“Com
o atual sistema, nem Deus”
Por Solange
Cavalcante
EmCrise – 26/01/2003
Como combater
a centralidade política? Quais as alternativas ao modelo neoliberal?
Na manhã de 25 de janeiro do terceiro ano do Fórum Social
Mundial, em Porto Alegre, a não aceitação da organização
dos Estados baseada nas World Trade Organizations (Organização
Mundial do Comércio) foi a grita geral.
No painel Governança Econômica Global e Instituições
Internacionais, uma das certezas foi a de que a seguridade social não
é nem permitida nem possível na economia de mercado. Nesse
modelo, os eixos são a liberalização do mercado de
capitais, os preços dos bens básicos baseados no mercado,
o livre comércio e a economia descentralizada. Segundo os participantes,
essa mistura é a origem da corrupção.
"Por que vocês não falam da corrupção
na América Latina?", alguém critica. "Porque o
roubo é fabricado pelo FMI e Banco Mundial", responde Njoki
Njoroge, da organização Fifty Year is Enough, do Quênia/EUA.
"Eles financiam ditadores e governos corruptos". Njoki conta
que, em 1997, os bancos internacionais suspenderam a ajuda ao Quênia
devido à corrupção. Recentemente, de forma escusa,
foram perdoadas todas as dívidas de antes de 1998.
Kevin Danaher, da Global Exchange, diz que, quando se fala de corrupção
nos países pobres, é comum culpar a vítima: "Ela
não é prerrogativa do hemisfério Sul", garante.

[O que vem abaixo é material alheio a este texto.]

-- ==== Sys2Proof/Laws/Exec.lean ====
section
/-! SUPPORT. The packets' lengths, and everything `exec` can do: an argument error is raised, or the transaction of the
request's regions runs. -/

namespace Sys2Proof.Machine

@[simp] theorem length_withEcc (a b c : Byte) : (withEcc a b c).length = 4 := rfl

@[simp] theorem length_shortPacket (vc ct : Byte) (p : List Byte) : (shortPacket vc ct p).length = 4 := rfl

@[simp] theorem length_littleEndian (v : Half) : (littleEndian v).length = 2 := rfl

@[simp] theorem length_longPacket (vc ct : Byte) (len : Word) (p : List Byte) :
    (longPacket vc ct len p).length = 4 + p.length + 2 := by
  simp [longPacket, Nat.add_assoc]

/-- A request that fails an argument check has no regions, and one that passes them all has. -/
theorem footprint_eq_none_iff {i : Instr} : footprint i = none ↔ ∃ e, argError i = some e := by
  unfold footprint
  cases h : argError i <;> cases i <;> simp

/-- A request passes every argument check exactly if it is accepted in the words of R101 to R104. -/
theorem argError_eq_none_iff {i : Instr} : argError i = none ↔ Accepted i := by
  cases i <;>
    simp only [argError, shortError, longError, longSize, Config.vcMax, Config.lenMaxLong, Config.shortSize, Accepted,
      LengthValid, packetSize, Instr.vc, Instr.op, Instr.len,
      Instr.cap, if_true, if_false, Bool.false_eq_true]
  all_goals
    constructor
    · intro h
      split at h
      · simp at h
      · split at h
        · simp at h
        · split at h
          · simp at h
          · omega
    · intro h
      rw [if_neg (by omega), if_neg (by omega), if_neg (by omega)]

/-- The regions of an accepted request are those of its operands. -/
theorem footprint_of_accepted {i : Instr} (h : Accepted i) : footprint i = some (regionsOf i) := by
  have hn := argError_eq_none_iff.2 h
  cases i <;> simp [footprint, hn, regionsOf, packetSize, shortFootprint, longFootprint, Instr.src, Instr.dst,
    Instr.len, Instr.op]

/-- A request has regions exactly if it is accepted, and then those of its operands. -/
theorem footprint_eq_some {i : Instr} {f : Footprint} (h : footprint i = some f) : Accepted i ∧ f = regionsOf i := by
  have ha : Accepted i := by
    refine argError_eq_none_iff.1 ?_
    cases he : argError i with
    | none => rfl
    | some e => simp [footprint, he] at h
  rw [footprint_of_accepted ha] at h
  exact ⟨ha, by simpa using h.symm⟩

/-- A request that is not accepted has an argument error, and it is not `OK`. -/
theorem argError_of_not_accepted {i : Instr} (h : ¬ Accepted i) : ∃ e, argError i = some e ∧ e ≠ .ok := by
  cases he : argError i with
  | none => exact absurd (argError_eq_none_iff.1 he) h
  | some e =>
    refine ⟨e, rfl, ?_⟩
    rintro rfl
    cases i <;> simp only [argError, shortError, longError] at he <;> (repeat' split at he) <;> simp at he

/-- The packet fills the destination region. -/
theorem length_packetOf {i : Instr} {f : Footprint} (h : footprint i = some f) (m : Memory) :
    (packetOf i (m.readAll f.src f.n)).length = f.size := by
  unfold footprint at h
  split at h
  · simp at h
  · cases i <;> simp only [Option.some.injEq] at h <;> subst h <;>
      simp [packetOf, shortFootprint, longFootprint, Config.shortSize, longSize]

/-- A request that fails an argument check raises its error, and that is all. -/
theorem exec_of_argError {i : Instr} {e : Status} (h : argError i = some e) (s : State) :
    exec i s = .next (s.raise e) := by
  cases i <;> simp only [argError] at h <;> simp [exec, execEncodeShort, execEncodeLong, h]

/-- A request that passes every argument check performs the transaction of its regions. -/
theorem exec_of_footprint {i : Instr} {f : Footprint} (h : footprint i = some f) (s : State) :
    exec i s = transact f (packetOf i) s := by
  have hn : argError i = none := by
    cases he : argError i with
    | none => rfl
    | some e => simp [footprint, he] at h
  cases i <;> simp only [footprint, hn, Option.some.injEq] at h <;> subst h <;> simp only [argError] at hn <;>
    simp [exec, execEncodeShort, execEncodeLong, hn, packetOf]

/-- Everything a request can do when it answers: it raises an argument error, or its regions have a result, the platform
admits its accesses, and the packet and the response are there. -/
theorem exec_next {i : Instr} {s s' : State} (h : exec i s = .next s') :
    (∃ e, argError i = some e ∧ s' = s.raise e) ∨
      ∃ f, footprint i = some f ∧ f.Defined s.addrW ∧ f.Admitted s ∧ s' = transacted f (packetOf i) s := by
  cases hf : footprint i with
  | none =>
    obtain ⟨e, he⟩ := footprint_eq_none_iff.1 hf
    rw [exec_of_argError he] at h
    simp only [Host.Outcome.next.injEq] at h
    exact .inl ⟨e, he, h.symm⟩
  | some f =>
    rw [exec_of_footprint hf] at h
    obtain ⟨h1, h2, h3⟩ := transact_next (length_packetOf hf s.mem) h
    exact .inr ⟨f, rfl, h1, h2, h3⟩

/-- An answered request presents a response and is no longer in flight; the ports and the parameters are as before. -/
theorem exec_next_fields {i : Instr} {s s' : State} (h : exec i s = .next s') :
    s'.addrW = s.addrW ∧ s'.denied = s.denied ∧ s'.inputs = s.inputs ∧ s'.delivered = s.delivered ∧
      s'.freeCount = s.freeCount ∧ s'.inFlight = none ∧ ∃ r, s'.response = some r := by
  rcases exec_next h with ⟨e, -, rfl⟩ | ⟨f, -, -, -, rfl⟩
  · exact ⟨rfl, rfl, rfl, rfl, rfl, rfl, _, rfl⟩
  · exact ⟨rfl, rfl, rfl, rfl, rfl, rfl, _, rfl⟩

/-- An answered request leaves the stuck ones as they are. -/
theorem exec_next_stuck {i : Instr} {s s' : State} (h : exec i s = .next s') : s'.stuck = s.stuck := by
  rcases exec_next h with ⟨e, -, rfl⟩ | ⟨f, -, -, -, rfl⟩ <;> rfl

/-- Everything a request can do when it faults: it has regions with a result, an access of it is not admitted, and the fault
names a stuck access. -/
theorem exec_fault {i : Instr} {s : State} {r : Fault} (h : exec i s = .fault r) :
    ∃ f, footprint i = some f ∧ f.Defined s.addrW ∧ ¬ f.Admitted s ∧
      ∃ a left, r = .stuckRead a left ∨ r = .stuckWrite a left := by
  cases hf : footprint i with
  | none =>
    obtain ⟨e, he⟩ := footprint_eq_none_iff.1 hf
    rw [exec_of_argError he] at h
    simp at h
  | some f =>
    rw [exec_of_footprint hf] at h
    refine ⟨f, rfl, ?_, fun ha => ?_, ?_⟩
    · unfold transact at h
      split at h
      · simp at h
      · rename_i hr
        exact refusal_eq_none_iff.1 hr
    · by_cases hd : f.Defined s.addrW
      · rw [transact_of_clear (length_packetOf hf s.mem) hd ha] at h
        simp at h
      · unfold transact at h
        split at h
        · simp at h
        · rename_i hr
          exact hd (refusal_eq_none_iff.1 hr)
    · unfold transact at h
      split at h
      · simp at h
      · split at h
        · exact ⟨_, s, .inl (by simpa using h.symm)⟩
        · split at h
          · exact ⟨_, _, .inr (by simpa using h.symm)⟩
          · simp at h

end Sys2Proof.Machine
end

"Dizem que, no terceiro mundo, as pessoas são indolentes,
têm muitos filhos e não querem trabalhar. É como se
corrupção fosse um fator psicológico. Temos que dizer
que a corrupção tem a ver com Wall Street". "O
maior crime", avalia Yao Graham, (Third World Network, de Gana) "é
a Argentina, por exemplo, ter de reconstruir suas instituições
mais básicas, com a ilusão de que pagará a dívida".
Está marcada para 10 de setembro, em Cancún, no México,
uma reunião ministerial da Organização Mundial do
Comércio (OMC). Graham aposta na pressão das organizações
sociais para impedir o consenso em torno dos documentos do órgão.
Há acordo: no momento em que a indústria e seus representantes
políticos buscam, em Davos, reverter sua crise de legitimidade,
os países pobres devem buscar um programa mínimo de reformas
para fugir à subserviência. A orientação é
por respeito ao patrimônio e recursos naturais, divisão igualitária
das riquezas da terra e que as empresas invistam na economia local. Além
disso, deve-se garantir acesso à informação para
que as pessoas decidam sobre desmilitarização, meio ambiente
e questões de gênero, por exemplo.
Os participantes do painel estariam pensando numa espécie de ONU
com a idéia de que, talvez, "uma outra ONU seja possível?"
Organizaríamos uma entidade coletiva global? "Pode ser",
diz Njoki Njoroge. "Só que não controlada por ricos".
Cecília Lopez (Iniciativa Cartagena, da Colômbia) alerta:
"Não podemos ser românticos. Não é ajustar
o modelo. Se a estrutura de poder não for mudada, podemos implementar
o modelo até mesmo de Deus, mas nada vai adiantar".